**Exercise goal**
Please return the lines below verbatim, beginning at the one that has "-- ==== Sys2Proof/Machine/Step.lean" and stopping after the one that has "namespace Sys2Proof.Machine", and add no other lines.

Source records

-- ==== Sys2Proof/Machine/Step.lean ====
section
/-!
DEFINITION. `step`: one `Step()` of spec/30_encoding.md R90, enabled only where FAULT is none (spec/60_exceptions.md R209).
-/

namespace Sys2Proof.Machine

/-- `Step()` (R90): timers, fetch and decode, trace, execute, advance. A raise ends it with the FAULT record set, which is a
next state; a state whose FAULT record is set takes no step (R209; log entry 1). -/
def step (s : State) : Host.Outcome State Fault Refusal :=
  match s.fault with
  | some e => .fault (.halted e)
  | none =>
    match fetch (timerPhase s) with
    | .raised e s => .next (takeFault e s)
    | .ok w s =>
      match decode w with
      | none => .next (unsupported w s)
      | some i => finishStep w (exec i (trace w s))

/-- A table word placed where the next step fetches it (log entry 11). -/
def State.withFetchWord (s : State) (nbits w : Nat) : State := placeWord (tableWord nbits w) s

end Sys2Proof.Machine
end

...

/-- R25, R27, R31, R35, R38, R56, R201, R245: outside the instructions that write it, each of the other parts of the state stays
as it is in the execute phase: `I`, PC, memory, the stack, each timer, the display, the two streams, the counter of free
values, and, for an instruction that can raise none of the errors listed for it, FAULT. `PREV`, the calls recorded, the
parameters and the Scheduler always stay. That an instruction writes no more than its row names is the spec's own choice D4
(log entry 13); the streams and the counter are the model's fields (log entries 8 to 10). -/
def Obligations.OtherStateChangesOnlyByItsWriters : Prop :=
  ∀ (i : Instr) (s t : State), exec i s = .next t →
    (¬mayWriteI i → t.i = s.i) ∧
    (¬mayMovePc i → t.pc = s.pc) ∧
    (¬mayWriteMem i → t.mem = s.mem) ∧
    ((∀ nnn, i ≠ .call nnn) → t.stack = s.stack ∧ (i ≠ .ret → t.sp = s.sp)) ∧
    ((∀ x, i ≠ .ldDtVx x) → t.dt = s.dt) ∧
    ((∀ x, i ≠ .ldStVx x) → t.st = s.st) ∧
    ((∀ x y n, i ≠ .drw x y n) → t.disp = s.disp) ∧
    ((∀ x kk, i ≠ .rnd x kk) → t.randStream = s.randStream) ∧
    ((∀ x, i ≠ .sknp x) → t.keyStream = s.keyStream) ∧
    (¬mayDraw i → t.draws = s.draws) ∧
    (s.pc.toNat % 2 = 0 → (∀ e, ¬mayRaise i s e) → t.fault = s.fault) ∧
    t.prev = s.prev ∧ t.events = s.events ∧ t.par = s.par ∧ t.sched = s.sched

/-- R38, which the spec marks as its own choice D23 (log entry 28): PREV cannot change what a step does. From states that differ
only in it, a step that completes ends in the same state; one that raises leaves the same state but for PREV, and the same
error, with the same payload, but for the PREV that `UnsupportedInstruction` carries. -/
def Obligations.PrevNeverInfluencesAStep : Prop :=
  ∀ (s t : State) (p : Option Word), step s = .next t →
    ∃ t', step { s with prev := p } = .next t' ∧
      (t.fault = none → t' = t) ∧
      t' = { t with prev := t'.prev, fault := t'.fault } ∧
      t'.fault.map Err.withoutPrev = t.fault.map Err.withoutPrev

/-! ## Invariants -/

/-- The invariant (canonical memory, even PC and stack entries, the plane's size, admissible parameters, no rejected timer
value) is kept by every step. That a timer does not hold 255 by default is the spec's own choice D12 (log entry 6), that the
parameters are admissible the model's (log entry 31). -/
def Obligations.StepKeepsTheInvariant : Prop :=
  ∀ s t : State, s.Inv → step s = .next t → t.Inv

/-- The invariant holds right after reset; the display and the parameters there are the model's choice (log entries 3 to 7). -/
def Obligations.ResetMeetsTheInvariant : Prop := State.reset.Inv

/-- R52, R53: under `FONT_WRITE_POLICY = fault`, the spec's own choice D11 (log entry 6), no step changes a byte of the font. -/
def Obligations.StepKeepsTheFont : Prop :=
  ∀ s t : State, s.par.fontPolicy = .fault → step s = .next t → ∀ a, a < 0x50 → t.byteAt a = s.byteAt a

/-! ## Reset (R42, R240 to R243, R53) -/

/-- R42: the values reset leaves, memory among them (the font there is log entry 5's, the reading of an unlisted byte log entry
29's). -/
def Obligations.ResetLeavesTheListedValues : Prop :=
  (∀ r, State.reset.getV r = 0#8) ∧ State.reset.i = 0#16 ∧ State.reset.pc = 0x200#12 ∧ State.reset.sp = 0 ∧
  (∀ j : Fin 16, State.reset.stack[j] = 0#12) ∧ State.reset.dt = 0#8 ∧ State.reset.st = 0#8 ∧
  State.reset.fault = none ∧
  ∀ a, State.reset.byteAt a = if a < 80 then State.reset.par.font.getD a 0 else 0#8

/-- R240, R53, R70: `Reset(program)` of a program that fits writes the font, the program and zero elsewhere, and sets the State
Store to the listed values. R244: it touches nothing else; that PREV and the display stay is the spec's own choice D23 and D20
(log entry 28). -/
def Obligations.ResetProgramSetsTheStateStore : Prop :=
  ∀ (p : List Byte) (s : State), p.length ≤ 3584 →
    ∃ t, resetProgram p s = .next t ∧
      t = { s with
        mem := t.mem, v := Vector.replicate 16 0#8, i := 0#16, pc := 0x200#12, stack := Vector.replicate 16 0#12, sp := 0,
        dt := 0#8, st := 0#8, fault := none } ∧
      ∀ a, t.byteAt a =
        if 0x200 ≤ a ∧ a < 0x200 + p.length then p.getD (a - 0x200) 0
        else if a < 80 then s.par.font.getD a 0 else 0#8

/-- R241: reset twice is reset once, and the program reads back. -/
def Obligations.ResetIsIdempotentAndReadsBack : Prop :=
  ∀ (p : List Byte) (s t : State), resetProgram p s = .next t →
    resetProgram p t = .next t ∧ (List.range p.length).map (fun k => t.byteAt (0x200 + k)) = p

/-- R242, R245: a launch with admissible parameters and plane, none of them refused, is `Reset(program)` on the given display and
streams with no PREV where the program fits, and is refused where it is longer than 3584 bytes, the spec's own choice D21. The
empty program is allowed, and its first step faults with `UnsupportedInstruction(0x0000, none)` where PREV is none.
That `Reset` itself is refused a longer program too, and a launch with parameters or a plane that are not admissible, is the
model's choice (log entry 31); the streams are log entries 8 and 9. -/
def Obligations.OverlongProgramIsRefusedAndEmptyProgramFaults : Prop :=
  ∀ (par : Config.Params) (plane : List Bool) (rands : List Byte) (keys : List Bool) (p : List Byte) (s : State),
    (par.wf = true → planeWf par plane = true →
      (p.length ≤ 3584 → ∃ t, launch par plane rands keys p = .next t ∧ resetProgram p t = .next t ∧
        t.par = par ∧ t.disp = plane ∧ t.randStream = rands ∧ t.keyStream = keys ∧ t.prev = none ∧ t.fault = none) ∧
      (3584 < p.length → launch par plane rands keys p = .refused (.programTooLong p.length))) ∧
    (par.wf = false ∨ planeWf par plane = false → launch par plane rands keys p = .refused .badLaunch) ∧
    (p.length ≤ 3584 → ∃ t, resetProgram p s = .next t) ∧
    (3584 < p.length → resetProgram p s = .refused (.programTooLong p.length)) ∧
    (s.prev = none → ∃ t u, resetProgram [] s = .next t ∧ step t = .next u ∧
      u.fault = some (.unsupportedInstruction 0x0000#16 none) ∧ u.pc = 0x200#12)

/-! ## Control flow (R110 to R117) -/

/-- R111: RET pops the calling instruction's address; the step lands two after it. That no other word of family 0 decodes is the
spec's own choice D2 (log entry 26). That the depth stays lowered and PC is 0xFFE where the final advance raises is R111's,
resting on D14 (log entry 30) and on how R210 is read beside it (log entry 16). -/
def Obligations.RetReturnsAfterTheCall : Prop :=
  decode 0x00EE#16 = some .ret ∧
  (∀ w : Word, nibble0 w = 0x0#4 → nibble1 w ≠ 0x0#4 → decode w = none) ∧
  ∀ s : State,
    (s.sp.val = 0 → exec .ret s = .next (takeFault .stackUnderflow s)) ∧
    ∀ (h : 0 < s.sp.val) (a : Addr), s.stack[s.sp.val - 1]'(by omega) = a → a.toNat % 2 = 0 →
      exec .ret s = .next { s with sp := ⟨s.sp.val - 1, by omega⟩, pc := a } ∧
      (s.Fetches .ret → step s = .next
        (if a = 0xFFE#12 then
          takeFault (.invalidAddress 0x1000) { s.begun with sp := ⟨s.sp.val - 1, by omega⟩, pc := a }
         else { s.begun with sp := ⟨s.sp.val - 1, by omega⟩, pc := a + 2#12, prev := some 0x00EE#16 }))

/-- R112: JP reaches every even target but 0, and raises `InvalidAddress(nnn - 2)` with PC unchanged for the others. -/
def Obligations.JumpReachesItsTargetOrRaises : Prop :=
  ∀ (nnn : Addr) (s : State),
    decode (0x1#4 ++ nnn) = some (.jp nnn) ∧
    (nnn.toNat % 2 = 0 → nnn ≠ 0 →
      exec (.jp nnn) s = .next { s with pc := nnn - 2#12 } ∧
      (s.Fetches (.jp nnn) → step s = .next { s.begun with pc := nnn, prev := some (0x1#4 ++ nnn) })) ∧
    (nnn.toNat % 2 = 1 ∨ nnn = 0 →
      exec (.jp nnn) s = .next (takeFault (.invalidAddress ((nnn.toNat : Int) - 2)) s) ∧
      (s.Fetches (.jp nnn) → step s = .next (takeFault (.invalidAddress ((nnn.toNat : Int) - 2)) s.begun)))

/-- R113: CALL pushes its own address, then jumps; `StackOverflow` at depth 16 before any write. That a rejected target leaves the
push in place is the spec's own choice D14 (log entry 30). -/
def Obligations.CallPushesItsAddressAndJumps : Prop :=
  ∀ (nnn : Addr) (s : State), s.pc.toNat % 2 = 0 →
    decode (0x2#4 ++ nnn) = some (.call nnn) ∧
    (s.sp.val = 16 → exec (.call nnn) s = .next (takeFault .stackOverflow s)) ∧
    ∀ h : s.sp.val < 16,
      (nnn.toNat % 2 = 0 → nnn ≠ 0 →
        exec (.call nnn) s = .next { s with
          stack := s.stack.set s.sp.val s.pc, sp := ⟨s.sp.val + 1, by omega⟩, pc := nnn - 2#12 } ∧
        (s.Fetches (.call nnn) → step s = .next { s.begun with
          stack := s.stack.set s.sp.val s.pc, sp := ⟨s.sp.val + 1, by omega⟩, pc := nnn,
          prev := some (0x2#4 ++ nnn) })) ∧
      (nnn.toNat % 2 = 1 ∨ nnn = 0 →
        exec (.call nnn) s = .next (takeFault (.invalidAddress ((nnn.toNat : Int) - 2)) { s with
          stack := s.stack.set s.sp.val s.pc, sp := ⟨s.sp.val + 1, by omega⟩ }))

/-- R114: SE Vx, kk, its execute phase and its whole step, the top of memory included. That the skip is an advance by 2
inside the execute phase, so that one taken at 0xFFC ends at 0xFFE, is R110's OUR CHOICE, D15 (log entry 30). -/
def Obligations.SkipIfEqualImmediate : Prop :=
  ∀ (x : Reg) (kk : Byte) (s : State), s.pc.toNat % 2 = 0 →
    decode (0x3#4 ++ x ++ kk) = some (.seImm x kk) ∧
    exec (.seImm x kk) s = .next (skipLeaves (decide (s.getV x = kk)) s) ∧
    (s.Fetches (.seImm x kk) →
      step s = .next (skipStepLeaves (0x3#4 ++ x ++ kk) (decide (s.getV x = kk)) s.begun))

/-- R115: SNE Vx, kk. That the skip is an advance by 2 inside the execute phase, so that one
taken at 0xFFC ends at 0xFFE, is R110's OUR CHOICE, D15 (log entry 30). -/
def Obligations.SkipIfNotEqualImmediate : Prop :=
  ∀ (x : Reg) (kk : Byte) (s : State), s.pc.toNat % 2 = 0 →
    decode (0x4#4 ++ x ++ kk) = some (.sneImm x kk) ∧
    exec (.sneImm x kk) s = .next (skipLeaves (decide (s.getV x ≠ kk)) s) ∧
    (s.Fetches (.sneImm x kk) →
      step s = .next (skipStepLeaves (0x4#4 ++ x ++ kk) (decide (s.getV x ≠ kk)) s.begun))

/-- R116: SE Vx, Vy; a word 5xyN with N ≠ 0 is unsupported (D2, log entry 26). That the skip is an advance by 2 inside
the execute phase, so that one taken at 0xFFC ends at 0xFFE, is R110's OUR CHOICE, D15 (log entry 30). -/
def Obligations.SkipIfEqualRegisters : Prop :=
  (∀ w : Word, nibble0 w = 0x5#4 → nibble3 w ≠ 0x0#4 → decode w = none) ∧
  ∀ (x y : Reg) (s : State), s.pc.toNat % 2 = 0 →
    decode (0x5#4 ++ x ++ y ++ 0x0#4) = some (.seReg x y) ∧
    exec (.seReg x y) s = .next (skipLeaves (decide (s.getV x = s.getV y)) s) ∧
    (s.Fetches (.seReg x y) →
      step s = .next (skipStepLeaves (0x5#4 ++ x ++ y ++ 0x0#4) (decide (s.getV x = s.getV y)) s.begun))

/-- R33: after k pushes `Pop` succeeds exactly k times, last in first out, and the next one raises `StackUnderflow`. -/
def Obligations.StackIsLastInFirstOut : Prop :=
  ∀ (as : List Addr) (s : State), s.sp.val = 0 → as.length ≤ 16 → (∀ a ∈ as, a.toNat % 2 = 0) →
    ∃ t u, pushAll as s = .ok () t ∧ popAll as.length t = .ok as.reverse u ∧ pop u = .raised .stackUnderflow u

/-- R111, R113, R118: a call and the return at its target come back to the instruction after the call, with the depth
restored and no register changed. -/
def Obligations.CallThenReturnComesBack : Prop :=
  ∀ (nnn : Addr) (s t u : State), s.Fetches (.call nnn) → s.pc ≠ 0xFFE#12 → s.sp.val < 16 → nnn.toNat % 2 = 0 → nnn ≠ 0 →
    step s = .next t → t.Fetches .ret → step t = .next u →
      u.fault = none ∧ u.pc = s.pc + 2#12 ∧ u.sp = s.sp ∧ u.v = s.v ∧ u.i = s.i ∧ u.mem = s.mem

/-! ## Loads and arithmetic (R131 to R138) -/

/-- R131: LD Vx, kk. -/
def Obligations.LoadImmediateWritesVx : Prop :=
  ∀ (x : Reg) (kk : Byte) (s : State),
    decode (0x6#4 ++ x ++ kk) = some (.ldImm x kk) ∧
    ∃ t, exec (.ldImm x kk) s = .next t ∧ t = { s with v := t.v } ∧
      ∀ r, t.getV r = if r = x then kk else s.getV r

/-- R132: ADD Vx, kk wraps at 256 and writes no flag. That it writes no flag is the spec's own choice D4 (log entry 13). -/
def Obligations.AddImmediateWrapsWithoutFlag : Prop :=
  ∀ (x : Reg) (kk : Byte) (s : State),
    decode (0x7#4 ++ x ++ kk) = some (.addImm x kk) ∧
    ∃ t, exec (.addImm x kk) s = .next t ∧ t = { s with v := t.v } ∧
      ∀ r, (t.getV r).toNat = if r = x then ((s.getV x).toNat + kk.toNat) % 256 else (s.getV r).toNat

**Task solution**
-- ==== Sys2Proof/Machine/Step.lean ====
section
/-!
DEFINITION. `step`: one `Step()` of spec/30_encoding.md R90, enabled only where FAULT is none (spec/60_exceptions.md R209).
-/

namespace Sys2Proof.Machine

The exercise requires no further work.